WHAT IS BEING ASKED:
Please output exactly the part of the records below that opens with the line containing "open Sys2Proof.Machine" and closes with the line containing "coTime := 0", both lines included, and nothing else.

Collected data entries:
[Start of Attachment]
-- ==== Sys2Proof/Tests/Slice0.lean ====
section
/-! SUPPORT. Small checks of the model: ill-formed commands are refused by the well-formedness check, the manual's worked
examples come out, and every statement's hypotheses are met by a state written down here. -/

namespace Sys2Proof.Tests

open Sys2Proof.Machine

set_option maxRecDepth 20000
set_option exponentiation.threshold 4096

/-! ### Well-formed commands -/

def hdr : CmdHdr := { queue := 0, seq := 7, irq := false, expert := false, timeoutMs := 0 }
def qp : QueueParams :=
  { queue := 1, sqEntries := 2, cqEntries := 2, vector := 0, sqBase := 0, cqBase := 0, coCount := 1, coTime := 0 }
def mp : MapParams := { asid := 0, psize := 0, perm := 0, va := 0, pa := 0, len := 65536 }
def sp : StartParams := { zone := 0, guest := false, hostZone := 0, budget := none, args := [0, 0, 0, 0] }
def dm : DbgMem := { space := 0, tile := 0, ctx := false, addr := 0, buf := 0, len := 8 }
def pm : PostMsg :=
  { destDev := 0, dest := 0, destCtx := false, len := 0, srcDev := 0, src := 0, srcCtx := false, tag := 0, seq := 0,
    payload := [], poisoned := false, cut := none }
def pk : Pkt :=
  { type := 2, len := 0, hops := 0, sr := false, pmask := 0, dest := 0, src := 0, txid := 0, addr := 0, args := 0, hcrc := 0,
    checks := [], data := [], slotPoison := 0, cls := false, cut := none }
def hw : HostWinReq := { addr := 0, len := 4, write := false, data := [], poison := false }

theorem wf_commands_in_range :
    ([.nop 0, .load hdr 0 0 (.package 0 0), .queueCreate hdr qp, .map hdr mp, .copy hdr true false 0 0 1, .start hdr sp,
      .memRead hdr dm, .memWrite hdr dm (some [0]), .postMessageArrive pm none, .hint hdr [0], .hbmWrite 0 0 [0] false, .hostWindowRequest hw,
      .breakSet hdr 0 5 0 0, .mfpSelect 23 0 false, .linkDown 63] : List Instr).all Instr.wellFormed = true := by decide

/-! One ill-formed command for each check. -/

theorem wf_refuses_1 :
    ([.engineInstructionStart 0 0, .engineInstructionStart 0 4, .engineInstructionFinish 0 0, .engineInstructionFinish 0 4,
      .instructionFill 0 16384, .spCeClear 16 0 0, .spCeClear 0 9 0, .spCeClear 0 0 17, .computeDroopTrip 16,
      .computeDroopEnd 16, .stewardHeartbeat 16, .heartbeatTimeout 16, .crossingDrift 16 0 0, .crossingDrift 0 16 0,
      .crossingRecenter 16 0 0 true, .crossingRecenter 0 16 0 true, .crossingSlip 16 0 0, .crossingSlip 0 16 0, .xcalRecenterRequest 16 0,
      .xmonClear 16 0, .postMessageArrive { pm with len := 9 } none, .postMessageArrive { pm with payload := [0] } none,
      .arbiterGrant 9 0 [] [], .arbiterGrant 0 2304 [] [], .ageOldMark 9 0 0, .ageOldMark 0 2304 0, .ageOldMark 0 0 289,
      .translationWalk 0 false 32, .hbmRead (2 ^ 39), .hbmWrite (2 ^ 39) 0 [] false] : List Instr).all (fun i => !i.wellFormed) = true := by decide

theorem wf_refuses_2 :
    ([.hbmWrite 0 65 [] false, .hbmAtomic (2 ^ 39) 0 0 0, .hbmAtomic 4 0 0 0, .hbmRowClose 8 0, .hbmRowClose 0 524288,
      .hbmRefresh 8 [], .streamComplete 0 false 32, .fenceOrderingPoint 0 false 32, .xlatInvalidate 16 0,
      .xlatInvalidateDone 16, .memCeClear 8 0, .linkSignalDetect 64, .autonegDone 64 false 0, .linkTrainDone 64 0,
      .linkAlignDone 64, .helloReceive 64 0, .linkStateTimeout 64, .retrainPauseEnd 64, .flitReceive 64 (List.replicate 16 (List.replicate 34 0)),
      .flitReceive 0 [[0]], .ackTimer 64, .nakRepeat 64, .replayTimeout 64, .creditStall 64 0 false,
      .transportPacketIngress 64, .linkDown 64, .fabPortEnable 32 0, .fabPortRetrain 32 0, .fabCntClear 32 0,
      .marginStart 32 0] : List Instr).all (fun i => !i.wellFormed) = true := by decide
[End of Attachment]
TASK SOLUTION:
open Sys2Proof.Machine

set_option maxRecDepth 20000
set_option exponentiation.threshold 4096

/-! ### Well-formed commands -/

def hdr : CmdHdr := { queue := 0, seq := 7, irq := false, expert := false, timeoutMs := 0 }
def qp : QueueParams :=
  { queue := 1, sqEntries := 2, cqEntries := 2, vector := 0, sqBase := 0, cqBase := 0, coCount := 1, coTime := 0 }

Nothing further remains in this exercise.